First reported cases of Candida auris in Victoria: public health actions taken and lessons learned

Ms Donna Cameron1,2, Ms Marion Easton2, Dr Annaliese van Diemen2, Ms Courtney Lane1, Ms Francesca Azzato3, A/Prof Caroline Marshall4, Ms Elizabeth Orr4, A/Prof Leon Worth5,6, Prof Monica Slavin4,5, Ms Jennifer Breen5, Ms Susan Harper5, A/Prof Deborah Williamson1,3

1Microbiological Diagnostic Unit Public Health Laboratory, The University of Melbourne at the Peter Doherty Institute for Infection & Immunity, Melbourne, Australia,
2Department of Health and Human Services, Melbourne, Australia,
3Victorian Infectious Diseases Reference Laboratory, Royal Melbourne Hospital at the Peter Doherty Institute for Infection & Immunity, Melbourne, Australia,
4Royal Melbourne Hospital, Melbourne, Australia,
5Peter MacCallum Cancer Centre, Melbourne, Australia,
6VICNISS Coordinating Centre at the Peter Doherty Institute for Infection & Immunity, Melbourne, Australia

 

Background:

Candida auris (C. auris) is an emerging healthcare-associated pathogen that presents a serious global health threat.

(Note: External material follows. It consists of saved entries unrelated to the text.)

-- ==== Sys2Proof/Laws/Memory.lean ====
section
/-! SUPPORT. What the memory operations do (spec/20_memory.md R31, R32): read after write, and that a write keeps the
canonical form. -/

namespace Sys2Proof.Machine

theorem Memory.mem_erase (c : Cell) (m : Memory) (k : Nat) : c ∈ Memory.erase m k ↔ c ∈ m ∧ c.1 ≠ k := by
  simp [Memory.erase]

theorem Memory.erase_ne (m : Memory) (k : Nat) : ∀ c ∈ Memory.erase m k, c.1 ≠ k :=
  fun c hc => ((Memory.mem_erase c m k).1 hc).2

theorem Memory.get_erase (m : Memory) (k a : Nat) :
    (Memory.erase m k).get a = if a = k then unlistedWord else m.get a := by
  induction m with
  | nil => simp [Memory.erase, Memory.get]
  | cons c rest ih =>
    simp only [Memory.erase] at ih
    by_cases hc : c.1 = k
    · rw [Memory.erase, List.filter_cons_of_neg (by simp [hc]), ih]
      by_cases ha : a = k
      · simp [ha]
      · have : c.1 ≠ a := fun e => ha (e.symm.trans hc)
        simp [ha, Memory.get, this]
    · rw [Memory.erase, List.filter_cons_of_pos (by simp [hc])]
      by_cases ha : c.1 = a
      · have : a ≠ k := fun e => hc (ha.trans e)
        simp [Memory.get, ha, this]
      · simp [Memory.get, ha, ih]

theorem Memory.get_insert (c : Cell) (m : Memory) (h : ∀ d ∈ m, d.1 ≠ c.1) (a : Nat) :
    (Memory.insert c m).get a = if a = c.1 then c.2 else m.get a := by
  induction m with
  | nil => simp [Memory.insert, Memory.get, eq_comm]
  | cons d rest ih =>
    have hd : d.1 ≠ c.1 := h d (by simp)
    have ih := ih (fun e he => h e (by simp [he]))
    by_cases hlt : c.1 < d.1
    · simp [Memory.insert, hlt, Memory.get, eq_comm]
    · rw [Memory.insert, if_neg hlt]
      by_cases hda : d.1 = a
      · have : a ≠ c.1 := fun e => hd (hda.trans e)
        simp [Memory.get, hda, this]
      · simp [Memory.get, hda, ih]

/-- R31 and R32 for one write: the cell written holds the word, every other cell is unchanged. -/
theorem Memory.read_write (m : Memory) (a v b : Word) : (m.write a v).read b = if b = a then v else m.read b := by
  have keys : b.toNat = a.toNat ↔ b = a := ⟨BitVec.eq_of_toNat_eq, fun e => by rw [e]⟩
  by_cases hv : v = unlistedWord
  · simp [Memory.write, Memory.read, hv, Memory.get_erase, keys]
  · rw [Memory.write, if_neg hv, Memory.read, Memory.get_insert _ _ (Memory.erase_ne m a.toNat)]
    by_cases hb : b = a
    · simp [hb]
    · have : b.toNat ≠ a.toNat := fun e => hb (keys.1 e)
      simp [hb, this, Memory.get_erase, Memory.read]

theorem Memory.mem_insert (c d : Cell) (m : Memory) : d ∈ Memory.insert c m ↔ d = c ∨ d ∈ m := by
  induction m with
  | nil => simp [Memory.insert]
  | cons e rest ih =>
    by_cases h : c.1 < e.1
    · simp [Memory.insert, h]
    · simp only [Memory.insert, h, if_false, List.mem_cons, ih]; tauto

theorem Memory.pairwise_insert (c : Cell) (m : Memory) (hm : m.Pairwise (fun x y => x.1 < y.1))
    (h : ∀ d ∈ m, d.1 ≠ c.1) : (Memory.insert c m).Pairwise (fun x y => x.1 < y.1) := by
  induction m with
  | nil => simp [Memory.insert]
  | cons e rest ih =>
    obtain ⟨he, hrest⟩ := List.pairwise_cons.1 hm
    by_cases hlt : c.1 < e.1
    · simp only [Memory.insert, hlt, if_true]
      refine List.pairwise_cons.2 ⟨fun d hd => ?_, hm⟩
      rcases List.mem_cons.1 hd with rfl | hd
      · exact hlt
      · exact hlt.trans (he d hd)
    · simp only [Memory.insert, hlt, if_false]
      refine List.pairwise_cons.2 ⟨fun d hd => ?_, ih hrest (fun d hd => h d (by simp [hd]))⟩
      rcases (Memory.mem_insert c d rest).1 hd with rfl | hd
      · have := h e (by simp); omega
      · exact he d hd

/-- A write keeps the canonical form. -/
theorem Memory.wf_write (m : Memory) (a v : Word) (h : m.wf) : (m.write a v).wf := by
  obtain ⟨sorted, cells⟩ := h
  have sortedE : (Memory.erase m a.toNat).Pairwise (fun c d => c.1 < d.1) := sorted.filter _
  by_cases hv : v = unlistedWord
  · rw [Memory.write, if_pos hv]
    exact ⟨sortedE, fun c hc => cells c ((Memory.mem_erase c m _).1 hc).1⟩
  · rw [Memory.write, if_neg hv]
    refine ⟨Memory.pairwise_insert _ _ sortedE (Memory.erase_ne m a.toNat), fun c hc => ?_⟩
    rcases (Memory.mem_insert _ c _).1 hc with rfl | hc
    · exact ⟨a.isLt, hv⟩
    · exact cells c ((Memory.mem_erase c m _).1 hc).1

theorem Memory.wf_nil : Memory.wf [] := by simp [Memory.wf]

/-- Loading an image keeps the canonical form. -/
theorem loadImage_wf (ws : List Word) (m : Memory) (a : Word) (h : m.wf) : (loadImage m a ws).wf := by
  induction ws generalizing m a with
  | nil => exact h
  | cons w ws ih => exact ih _ _ (Memory.wf_write m a w h)

/-- Where a loaded image stands (R172): word `k` of at most 65536 words is at `a + k`, every other cell is unchanged. -/
theorem loadImage_read (ws : List Word) (m : Memory) (a b : Word) (h : ws.length ≤ 65536) :
    (loadImage m a ws).read b = if h : (b - a).toNat < ws.length then ws[(b - a).toNat] else m.read b := by
  induction ws generalizing m a with
  | nil => simp [loadImage]
  | cons w ws ih =>
    simp only [List.length_cons] at h
    have next : b - (a + 1#16) = (b - a) - 1#16 := by bv_omega
    rw [loadImage, ih _ _ (by omega), next]
    by_cases hb : b = a
    · subst hb
      have last : (b - b - 1#16).toNat = 65535 := by rw [BitVec.sub_self]; rfl
      rw [dif_neg (by omega)]
      simp [Memory.read_write]
    · have pos : (b - a).toNat ≠ 0 := fun e => hb (by bv_omega)
      have pred : (b - a - 1#16).toNat = (b - a).toNat - 1 := by
        generalize b - a = d at pos; bv_omega
      by_cases hl : (b - a).toNat < ws.length + 1
      · rw [dif_pos (by omega), dif_pos (by simpa using hl)]
        obtain ⟨k, hk⟩ : ∃ k, (b - a).toNat = k + 1 := ⟨(b - a).toNat - 1, by omega⟩
        simp [pred, hk]
      · rw [dif_neg (by omega), dif_neg (by simpa using hl), Memory.read_write, if_neg hb]

theorem State.readMem_writeMem (s : State) (a v b : Word) :
    (s.writeMem a v).readMem b = if b = a then v else s.readMem b := Memory.read_write s.mem a v b

@[simp] theorem State.readMem_writeMem_self (s : State) (a v : Word) : (s.writeMem a v).readMem a = v := by
  simp [State.readMem_writeMem]

end Sys2Proof.Machine
end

It is often multi-drug resistant, difficult to identify with standard laboratory methods and has been associated with outbreaks in hospital settings. Here we report the first identified cases of C. auris in Victoria and the first identified case of putative transmission within an Australian healthcare facility.

Method:

In July 2018, the Victorian Department of Health and Human Services was advised of a C. auris isolate from a patient hospitalised overseas in November 2017. Contact tracing commenced in two hospitals the patient had been admitted to on return to Australia. A second case identified in August 2018, also had a history of being hospitalised overseas and admissions to the same hospitals as the first case.

Two further epidemiologically unrelated cases were subsequently identified; one screened after direct transfer from an overseas hospital, the other had a clinical specimen following an operation in an overseas facility several years prior. Whole genome sequencing was performed on all four isolates.

Results:

Phylogenetic analysis revealed putative transmission between the first two cases and suspected overseas acquisition in the remaining cases.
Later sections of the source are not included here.